Sample covariance between price and quantityDemo this query

SELECT covar_samp(price, quantity) FROM fx_trades
WHERE timestamp IN '$today';

Sample covariance by symbolDemo this query
SELECT symbol, covar_samp(price, quantity) FROM fx_trades
WHERE timestamp IN '$today'
LIMIT 5;

first

first(column_name) - returns the first value of a column.

Supported column datatype: double, float, integer, IPv4, character, short, byte, timestamp, date, long, geohash, symbol, varchar, uuid and array.

If a table has a designated timestamp, then the first row is always the row with the lowest timestamp (oldest). For a table without a designated timestamp column, first returns the first row regardless of any timestamp column.

Return value

Return value type is the same as the type of the argument.

Examples

Given a table trades, which has a designated timestamp column:

symbol	price	ts
AAPL	142	2021-06-02T14:33:19.970258Z
GOOGL	2750	2021-06-02T14:33:21.703934Z
MSFT	285	2021-06-02T14:33:23.707013Z

The following query returns oldest value for the symbol column:

SELECT first(symbol) FROM trades;

first
AAPL

Without selecting a designated timestamp column, the table may be unordered and the query may return different result. Given an unordered table trades_unordered:

symbol	price	ts
AAPL	142	2021-06-02T14:33:19.970258Z
MSFT	285	2021-06-02T14:33:23.707013Z
GOOGL	2750	2021-06-02T14:33:21.703934Z

The following query returns the first record for the symbol column:

SELECT first(symbol) FROM trades_unordered;

first
AAPL

first_not_null

first_not_null(column_name) - returns the first non-NULL value of a column.

Supported column datatype: double, float, integer, IPv4, char, short, byte, timestamp, date, long, geohash, symbol, varchar, uuid and array.

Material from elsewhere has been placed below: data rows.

-- ==== Sys2Proof/Safety.lean ====
section
/-! DEFINITION. The terms that claims are written in: when a head can read its registers, what a completed head leaves alone,
and results of the manual written without the machine's own helpers. -/

namespace Sys2Proof.Machine
open Sys2Proof

/-- The registers of `rs` can be read: with SCHK set none has an undelivered result (R98), and none holds an uncorrectable error
(R428). -/
def Readable (s : State) (rs : List SReg) : Prop :=
  (s.me.schk = true → ∀ r ∈ rs, r.val ≠ 0 → ∀ p ∈ s.me.pend, p.reg ≠ r) ∧ ∀ r ∈ rs, r.val ∉ s.me.spois

/-- The value that a register has once every outstanding result is delivered (R99, R100). -/
def State.finalVal (s : State) (r : SReg) : Word := if r.val = 0 then 0 else tget 0 s.me.deliverAll.regs r.val

/-- The whole device but the current strand and the clock is as it was: memory, crews, grids, partitions and every other
register. -/
def OnlyMe (s t : State) : Prop := t = { s with me := t.me, cycle := t.cycle }

/-- Of the current strand, only scalar registers, FFLAGS and the place in the program differ. -/
def OnlyScalars (s t : State) : Prop :=
  t.me = { s.me with
    regs := t.me.regs, pend := t.me.pend, spois := t.me.spois, fflags := t.me.fflags, pc := t.me.pc, via := t.me.via
    carry := t.me.carry, line := t.me.line, failed := t.me.failed }

/-- Every scalar register but `d` has the value that the passing of `n` cycles gives it (R97). -/
def OtherRegs (s t : State) (d : SReg) (n : Nat) : Prop :=
  ∀ r : SReg, r ≠ d → t.rd r = { s with me := s.me.age n }.rd r

/-- The pass of a head (R95): the next head issues no earlier than 1 + SC cycles later. -/
def PassedHead (s t : State) : Prop := s.cycle + 1 + s.me.ir.sc ≤ t.cycle

/-- A trap of the strand may be taken by a handler at once: TRAPON is 0, TRAPVEC names a head (R34, R47), the strand has not halted, and no
older queued work or copy of it remains that could still trap (R133). -/
def Handled (s : State) : Prop :=
  s.me.trapon = false ∧ bitsOf s.me.trapvec 5 0 ≠ 0 ∧ s.me.run ≠ .halted ∧ s.me.viq = [] ∧ s.landing s.cur = false

/-- What trap entry writes (R134): the trap registers, the level, and the transfer to the handler with every outstanding result
delivered (R100). -/
def Entered (s t : State) (ir : Ir) (x : Trap) : Prop :=
  t.me.trappc = s.me.pc ∧ t.me.trapcause = word (x.detail % 2 ^ 16 * 2 ^ 16 + s.me.priv.code * 2 ^ 8 + x.cause.code)
    ∧ t.me.trapaddr = x.addr ∧ t.me.trapmask = x.lanes ∧ t.me.trapinsn0 = ir.tail ∧ t.me.trapinsn1.toNat = ir.head.toNat
    ∧ t.me.trapon = true ∧ t.me.priv = (if s.me.priv = .app then .sup else s.me.priv) ∧ t.me.pc = s.me.trapvec
    ∧ ∀ r, t.rd r = s.finalVal r

/-- Of the current strand, only the trap registers, the level and the place in the program differ, and every outstanding scalar
result is delivered. -/
def OnlyTrapState (s t : State) : Prop :=
  t.me = { s.me with
    regs := t.me.regs, pend := t.me.pend, trappc := t.me.trappc, trapcause := t.me.trapcause, trapaddr := t.me.trapaddr
    trapmask := t.me.trapmask, trapinsn0 := t.me.trapinsn0, trapinsn1 := t.me.trapinsn1, trapon := t.me.trapon
    priv := t.me.priv, pc := t.me.pc, via := t.me.via, line := t.me.line, links := t.me.links, wait := t.me.wait
    due := t.me.due, vop := t.me.vop, carry := t.me.carry, failed := t.me.failed }

/-- The trap `x` of the head being executed is taken by the handler: what the entry writes, and that nothing else changes. -/
def Takes (s t : State) (x : Trap) : Prop :=
  Entered s t s.me.ir x ∧ t.me.links = [] ∧ t.me.wait = none ∧ OnlyTrapState s t ∧ OnlyMe s t ∧ s.cycle + 1 ≤ t.cycle

/-! ### Vector heads -/

/-- The strand can execute vector instructions on its data: a compute core, no vector context of another strand in its slot, no
register with an uncorrectable error, no queue that stays filled, and nothing in it. -/
def VecReady (s : State) : Prop :=
  s.me.onSteward = false ∧ lazyOwner s = none ∧ s.me.vpois = [] ∧ s.deferred = false ∧ s.me.viq = [] ∧ s.me.vop = none

/-- Registers named for elements of type `e` are held, and even where they name pairs (R19, R20). -/
def Held (s : State) (e : Ty) (vs : List VReg) : Prop :=
  ∀ v ∈ vs, (isPair e = true → v.val % 2 = 0) ∧ v.val + (if isPair e then 1 else 0) < s.me.vheld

If a table has a designated timestamp, then the first non-NULL row is always the row with the lowest timestamp (oldest). For a table without a designated timestamp column, first_not_null returns the first non-NULL row, regardless of any timestamp column.

Return value

Return value type is the same as the type of the argument.

Examples

Given a table trades, which has a designated timestamp column:

symbol	price	ts
NULL	142	2021-06-02T14:33:19.970258Z
GOOGL	2750	2021-06-02T14:33:21.703934Z
MSFT	285	2021-06-02T14:33:23.707013Z

The following query returns oldest non-NULL value for the symbol column:

SELECT first_not_null(symbol) FROM trades;

first_not_null
GOOGL

Without selecting a designated timestamp column, the table may be unordered and the query may return different result. Given an unordered table trades_unordered:

symbol	price	ts
NULL	142	2021-06-02T14:33:19.970258Z
MSFT	285	2021-06-02T14:33:23.707013Z
GOOGL	2750	2021-06-02T14:33:21.703934Z

The following query returns the first non-NULL record for the symbol column:

SELECT first_not_null(symbol) FROM trades_unordered;

first_not_null
MSFT

geomean

geomean(value) calculates the geometric mean of a set of positive values. The geometric mean is computed using the formula exp(avg(ln(x))), which prevents overflow issues with large products by using logarithms.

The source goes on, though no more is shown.